After seeing only a few select people for so long, I admit it took some time and encouragement to warm up to the idea of being in a public communal space again. But in the end, thankfully, we decided to go. Along with a strange and enjoyable film, we also discovered a niche event filled with an IRL community of weird movie aficionados adjacent in many ways to Joe Bob’s Mutant Fam. 

Nestled into Toronto’s Junction neighbourhood, the movie was held in a unique and cozy cyberpunk-themed bar known as See-Scape. Past the unassuming exterior, we entered to find a whole other world within. As Joe Bob Briggs has said, science-fiction – particularly the classics – and horror tended to go hand in hand. The cool and quirky See-Scape blends genres in both its aesthetic and purpose: the main floor has good food and drinks alongside board and video games, while the upper level features a patio, second bar, and versatile space that is intermittently a stage/dance floor as well as a theatre of the absurd.

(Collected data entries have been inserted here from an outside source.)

-- ==== Sys2Proof/WellFormed.lean ====
section
/-!
DEFINITION. Legality of a command word (30_encoding.md R114): the OP is listed, RSV is 0, and the UNIT is one
of those R113 lists for that OP. Every other word is illegal, for one of three named reasons (R115).
-/
namespace Sys2Proof

/-- Why a command word is illegal (30_encoding.md R115). -/
inductive IllegalWord where
  /-- "an unlisted OP" -/
  | unlistedOp
  /-- "a non-zero RSV" -/
  | nonzeroRsv
  /-- "a UNIT value not listed for the OP" -/
  | unlistedUnit
deriving DecidableEq, Repr

/-- The unit codes of 30_encoding.md R111. -/
def unitNone : BitVec 4 := 0
def unitDcavg : BitVec 4 := 1
def unitAcavg : BitVec 4 := 2
def unitRms : BitVec 4 := 3
def unitPiv : BitVec 4 := 4
def unitPic : BitVec 4 := 5

/-- The "units" column of the opcode map (30_encoding.md R113); `none` for a reserved OP. -/
def unitsOf (op : BitVec 8) : Option (List (BitVec 4)) :=
  let o := op.toNat
  if o ≤ 0x08 then some [unitNone]                          -- NOP, SAT16 … SHRA
  else if o = 0x10 ∨ o = 0x11 then some [unitDcavg, unitAcavg]   -- MAF_UPDATE, MAF_RESET
  else if o = 0x12 ∨ o = 0x13 then some [unitRms]           -- RMS_UPDATE, RMS_RESET
  else if o = 0x14 then some [unitNone]                     -- RECT
  else if o = 0x20 ∨ o = 0x21 then some [unitPiv, unitPic]  -- PI_UPDATE, PI_RESET
  else if 0x30 ≤ o ∧ o ≤ 0x35 then some [unitNone]          -- SOFTSTART … ILOOP
  else if o = 0x40 ∨ o = 0x41 then some [unitNone]          -- FAULT_TRIP, FAULT_RECOVER
  else if 0x50 ≤ o ∧ o ≤ 0x52 then some [unitNone]          -- ESTIM, INIT, TICK
  else none

/-- R114, with the reason a word fails it. Which check comes first is not observable (60_exceptions.md R342). -/
def WordFields.check (f : WordFields) : Except IllegalWord Unit :=
  match unitsOf f.op with
  | none => .error .unlistedOp
  | some us =>
    if f.rsv ≠ 0 then .error .nonzeroRsv
    else if us.contains f.unit then .ok ()
    else .error .unlistedUnit

/-- A word is legal (R114). -/
def WordFields.wellFormed (f : WordFields) : Bool :=
  match f.check with
  | .ok _ => true
  | .error _ => false

/-- The fields R113 gives each command: `{UNIT, 0000, OP}`. -/
def Instr.fields : Instr → WordFields
  | .nop => ⟨unitNone, 0, 0x00⟩
  | .sat16 => ⟨unitNone, 0, 0x01⟩
  | .clamp => ⟨unitNone, 0, 0x02⟩
  | .mulq => ⟨unitNone, 0, 0x03⟩
  | .mulshr => ⟨unitNone, 0, 0x04⟩
  | .divq => ⟨unitNone, 0, 0x05⟩
  | .divt => ⟨unitNone, 0, 0x06⟩
  | .acc => ⟨unitNone, 0, 0x07⟩
  | .shra => ⟨unitNone, 0, 0x08⟩
  | .mafUpdateDcavg => ⟨unitDcavg, 0, 0x10⟩
  | .mafUpdateAcavg => ⟨unitAcavg, 0, 0x10⟩
  | .mafResetDcavg => ⟨unitDcavg, 0, 0x11⟩
  | .mafResetAcavg => ⟨unitAcavg, 0, 0x11⟩
  | .rmsUpdate => ⟨unitRms, 0, 0x12⟩
  | .rmsReset => ⟨unitRms, 0, 0x13⟩
  | .rect => ⟨unitNone, 0, 0x14⟩
  | .piUpdatePiv => ⟨unitPiv, 0, 0x20⟩
  | .piUpdatePic => ⟨unitPic, 0, 0x20⟩
  | .piResetPiv => ⟨unitPiv, 0, 0x21⟩
  | .piResetPic => ⟨unitPic, 0, 0x21⟩
  | .softstart => ⟨unitNone, 0, 0x30⟩
  | .vloop => ⟨unitNone, 0, 0x31⟩
  | .iref => ⟨unitNone, 0, 0x32⟩
  | .boostd => ⟨unitNone, 0, 0x33⟩
  | .icorr => ⟨unitNone, 0, 0x34⟩
  | .iloop => ⟨unitNone, 0, 0x35⟩
  | .faultTrip => ⟨unitNone, 0, 0x40⟩
  | .faultRecover => ⟨unitNone, 0, 0x41⟩
  | .estim => ⟨unitNone, 0, 0x50⟩
  | .init => ⟨unitNone, 0, 0x51⟩
  | .tick => ⟨unitNone, 0, 0x52⟩

/-- An instruction is well-formed when its fields are legal; every constructor is (Laws/PerInstr.lean). -/
def Instr.wellFormed (i : Instr) : Bool := i.fields.wellFormed

end Sys2Proof
end

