-- ==== Sys2Proof/Machine/Estimators.lean ====
section
/-!
DEFINITION. The estimators (41_estimators.md R170 to R180): the two moving-average units, the mean-square (RMS)
unit and the rectifier. Each procedure is defined once; the commands and ESTIM call it.
-/
namespace Sys2Proof.Machine

/-- The runtime registers of a moving-average unit. -/
def State.maf (u : MafSel) (s : State) : MafUnit :=
  match u with
  | .dcavg => s.dcavg
  | .acavg => s.acavg

/-- Write the runtime registers of a moving-average unit. -/
def State.setMaf (u : MafSel) (m : MafUnit) (s : State) : State :=
  match u with
  | .dcavg => { s with dcavg := m }
  | .acavg => { s with acavg := m }

/-- The window length `u_N`. -/
def State.mafN (u : MafSel) (s : State) : W16 :=
  match u with
  | .dcavg => s.cfg.dcavgN
  | .acavg => s.cfg.acavgN

/-- `u_SUM` and `u_CNT` with one more sample (R171). -/
def MafUnit.add (x : Int) (m : MafUnit) : MafUnit :=
  { m with sum := wrap32 (int32 m.sum + x), cnt := wrap16u (uint16 m.cnt + 1) }

/-- The end of a window of n samples (R171). The division is guarded by n ≥ 1 (40_fixed_point.md R149): a failed
guard, which no configured run reaches, skips the output's update (log 12). -/
def MafUnit.emit (n : W16) (m : MafUnit) : MafUnit :=
  { sum := 0
    cnt := 0
    out := if n = 0 then m.out else sext16 (tdiv (int32 m.sum) (uint16 n)) }

/-- `MafUpdate(u, x)` (R171). -/
def mafUpdate (u : MafSel) (x : Int) (s : State) : State :=
  let m := (s.maf u).add x
  if m.cnt = s.mafN u then (s.setMaf u (m.emit (s.mafN u))).setMafReady u true
  else s.setMaf u m

/-- `MafReset(u)` (R172). -/
def mafReset (u : MafSel) (s : State) : State := (s.setMaf u .zero).setMafReady u false

/-- `RmsTerm(x) = min((x * x) >>a RMS_SQ_SHIFT, 32767)` (R176). -/
def rmsTerm (sh : Nat) (x : Int) : Int := min (shra (x * x) sh) 32767

/-- The RMS registers with one more magnitude sample (R175). -/
def RmsUnit.add (sh : Nat) (x : Int) (r : RmsUnit) : RmsUnit :=
  { r with
    sum := wrap32 (int32 r.sum + rmsTerm sh x)
    cnt := wrap16u (uint16 r.cnt + 1)
    peak := to16 (max (uint16 r.peak) x) }

/-- The end of a window (R175). The guard n ≥ 1 is as in `MafUnit.emit` (log 12). -/
def RmsUnit.emit (n : W16) (r : RmsUnit) : RmsUnit :=
  { r with
    sum := 0
    cnt := 0
    out := if n = 0 then r.out else sext16 (tdiv (int32 r.sum) (uint16 n)) }

/-- `RmsUpdate(x)` (R175). -/
def rmsUpdate (x : Int) (s : State) : State :=
  let r := s.rms.add s.params.rmsSqShift.val x
  if r.cnt = s.cfg.rmsN then { s with rms := r.emit s.cfg.rmsN }.setRmsReady true
  else { s with rms := r }

/-- `RmsReset()` (R177). -/
def rmsReset (s : State) : State := { s with rms := .zero }.setRmsReady false

/-- `Rectify(a, b) = abs(a - b)`, exact, 0 to 65535 (R179). -/
def rectify (a b : Int) : Int := (a - b).natAbs

/-- `MAF_UPDATE` on unit DCAVG (R171). -/
def execMafUpdateDcavg (s : State) : Result :=
  gated .g2 (fun s => mafUpdate .dcavg (opSigned s.operands.a) s) s

/-- `MAF_UPDATE` on unit ACAVG (R171). -/
def execMafUpdateAcavg (s : State) : Result :=
  gated .g2 (fun s => mafUpdate .acavg (opSigned s.operands.a) s) s

/-- `MAF_RESET` on unit DCAVG (R172). -/
def execMafResetDcavg (s : State) : Result := gated .g2 (mafReset .dcavg) s

/-- `MAF_RESET` on unit ACAVG (R172). -/
def execMafResetAcavg (s : State) : Result := gated .g2 (mafReset .acavg) s

/-- `RMS_UPDATE` (R175). -/
def execRmsUpdate (s : State) : Result :=
  gated .g2 (fun s => rmsUpdate (opUnsigned s.operands.a) s) s

/-- `RMS_RESET` (R177). -/
def execRmsReset (s : State) : Result := gated .g2 rmsReset s

/-- `RECT`: `RES <- Rectify(a, b)`, zero-extended; gate G1 (R179). -/
def execRect (s : State) : Result :=
  gated .g1
    (fun s => s.setRes (to32 (rectify (opSigned s.operands.a) (opSigned s.operands.b)))) s

end Sys2Proof.Machine
end

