-- ==== Sys2Proof/Machine/Sequencer.lean ====
section
/-!
DEFINITION. The sequencer (45_sequencer.md R290 to R306): the estimation step, the one-shot INIT command with its
configuration check, the periodic TICK, and the five state handlers.
-/
namespace Sys2Proof.Machine

/-- `Estim()`: every estimator once, on the snapshot, with the live AC offset (R291). -/
def estim (s : State) : State :=
  let s := mafUpdate .dcavg (int16 s.snap.vdc) s
  let s := mafUpdate .acavg (int16 s.snap.vac) s
  let s := { s with snap := { s.snap with vacOffset := s.acavg.out } }
  let s := { s with snap := { s.snap with rect := to16 (rectify (int16 s.snap.vac) (int16 s.snap.vacOffset)) } }
  rmsUpdate (uint16 s.snap.rect) s

/-- The legal ranges of one PI unit's configuration (R296). -/
def PiCfg.legal (c : PiCfg) : Bool :=
  decide (0 ≤ int16 c.kp) && decide (0 ≤ int16 c.ki) && decide (c.kps.toNat ≤ 31) && decide (c.kis.toNat ≤ 31)
    && decide (int16 c.min ≤ int16 c.max)

/-- `ConfigLegal()` (R296). -/
def Cfg.legal (c : Cfg) : Bool :=
  decide (1 ≤ c.dcavgN.toNat) && decide (1 ≤ c.acavgN.toNat) && decide (1 ≤ c.rmsN.toNat)
    && c.piv.legal && c.pic.legal
    && decide (c.dutyMin.toNat ≤ c.dutyMax.toNat)
    && decide (1 ≤ c.ssPeriod.toNat)
    && decide (0 ≤ int16 c.ssStep)
    && decide (c.vlDiv.toNat ≤ 65534)

/-- The effects of an INIT command whose check passed (R292). -/
def initPass (s : State) : State :=
  let s := { s with status := { s.status with
    configured := true, cfgerr := false, illegal := false, state := Phase.init.code } }
  let s := { s with fault := 0, duty := 0, snap := .zero }
  let s := mafReset .dcavg s
  let s := mafReset .acavg s
  let s := rmsReset s
  let s := { s with piv := .zero, pic := .zero, scal := .zero }
  let s := { s with status := { s.status with calrdy := false } }
  s.disableOutputs

/-- The effects of an INIT command whose check failed: CFGERR, not ILLEGAL (R292, 60_exceptions.md R336). -/
def initFail (s : State) : State :=
  { s with status := { s.status with cfgerr := true, configured := false } }

/-- The INIT command past its gate (R292). -/
def initCommand (s : State) : State := if s.cfg.legal then initPass s else initFail s

/-- The handler of state INIT (R297). -/
def stateInit (s : State) : State :=
  let s := mafReset .dcavg s
  let s := mafReset .acavg s
  let s := rmsReset s
  let s := piClear .piv s
  let s := piClear .pic s
  let s := { s with snap := { s.snap with vacOffset := 0 }, duty := 0 }
  let s := s.disableOutputs
  let s := s.calStart
  let s := { s with
    status := { s.status with calrdy := false }
    scal := { s.scal with vlCnt := 0, ssCnt := s.cfg.ssPeriod } }
  s.setPhase .offsetMeas

/-- The handler of state OFFSET_MEAS (R298). -/
def stateOffsetMeas (s : State) : State :=
  let s := s.calUpdate
  if s.status.calrdy && s.status.dcrdy then
    let s := { s with
      piv := { s.piv with ref := s.dcavg.out }
      snap := { s.snap with vacOffset := s.acavg.out } }
    s.setPhase .wait1Cycle
  else s

/-- The handler of state WAIT_1CYCLE (R299). -/
def stateWait1Cycle (s : State) : State :=
  if s.status.rmsrdy then s.enableOutputs.setPhase .ctrlRun else s

/-- The handler of state CTRL_RUN (R300), with the order of 43_control.md R230. -/
def stateCtrlRun (s : State) : State :=
  let s := iCorr s
  if s.fault ≠ 0 then s.faultEntry
  else iLoop (boostD (iRef (vLoop (softStart s))))

/-- The handler of state FAULT (R301). -/
def stateFault (s : State) : State :=
  let s := { s with duty := 0 }
  let s := s.disableOutputs
  let s := faultRecover s
  if s.fault = 0 then s.faultReturn else s

/-- `Dispatch(s)` (R295). -/
def dispatch (p : Phase) (s : State) : State :=
  match p with
  | .init => stateInit s
  | .offsetMeas => stateOffsetMeas s
  | .wait1Cycle => stateWait1Cycle s
  | .ctrlRun => stateCtrlRun s
  | .fault => stateFault s

/-- One invocation past its gate: Latch, Estim, FaultTrip, Dispatch; a `STATUS.STATE` above 4 raises ILLEGAL and
changes nothing else (R293, R302). No step before the dispatch writes `STATUS.STATE`, so the phase is the one
read when the dispatch starts (R295). -/
def tickCommand (s : State) : State :=
  match Phase.ofCode s.status.state with
  | none => s.raiseIllegal
  | some p => dispatch p (faultTrip (estim s.latch))

/-- `ESTIM` (R291). -/
def execEstim (s : State) : Result := gated .g2 estim s

/-- `INIT` (R292). -/
def execInit (s : State) : Result := gated .g3 initCommand s

/-- `TICK` (R293). -/
def execTick (s : State) : Result := gated .g4 tickCommand s

end Sys2Proof.Machine
end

This is, fittingly, where Killer B Cinema, a recurring film event running the first Friday of every month, resides. The B films selected, restored, subtitled, and shown by Lizzie Violet and Zoltan Du Lac run the gamut between strange international versions of familiar films like Cellat! (Turkish Death-Wish), Aysecik in the Land of the Magic Dwarves (AKA the Turkish Wizard of Oz), Pape Gudia (a Bollywood reinvention of Chucky), a North Korean propaganda film Hong Kil-dong, the vintage sci-fi spectacle Earth Vs. The Flying Saucers, and first for us, the strangely spliced and endlessly entertaining Filipino film Zuma. And then in October, 2023, we were treated to a classic: Eugenio Martin’s Horror Express.

I first heard about the film from a Creepshow episode called “Night of the Living Late Show,” in which a man recreates the 1972 horror movie in a virtual reality simulation so that he can live out his childhood interacting with facsimiles of Christopher Lee and Peter Cushing, and later sleep with the Countess. The episode, with the protagonist’s death within the Night of the Living Dead simulation due to the machinations of his jealous wife, was excellent, but that wasn’t good enough for me. I needed to see the film for myself. And I did. A few times. I’ve reviewed Horror Express before on Letterboxd. However, I gained a new appreciation and perspective of the film after seeing it at Killer B. 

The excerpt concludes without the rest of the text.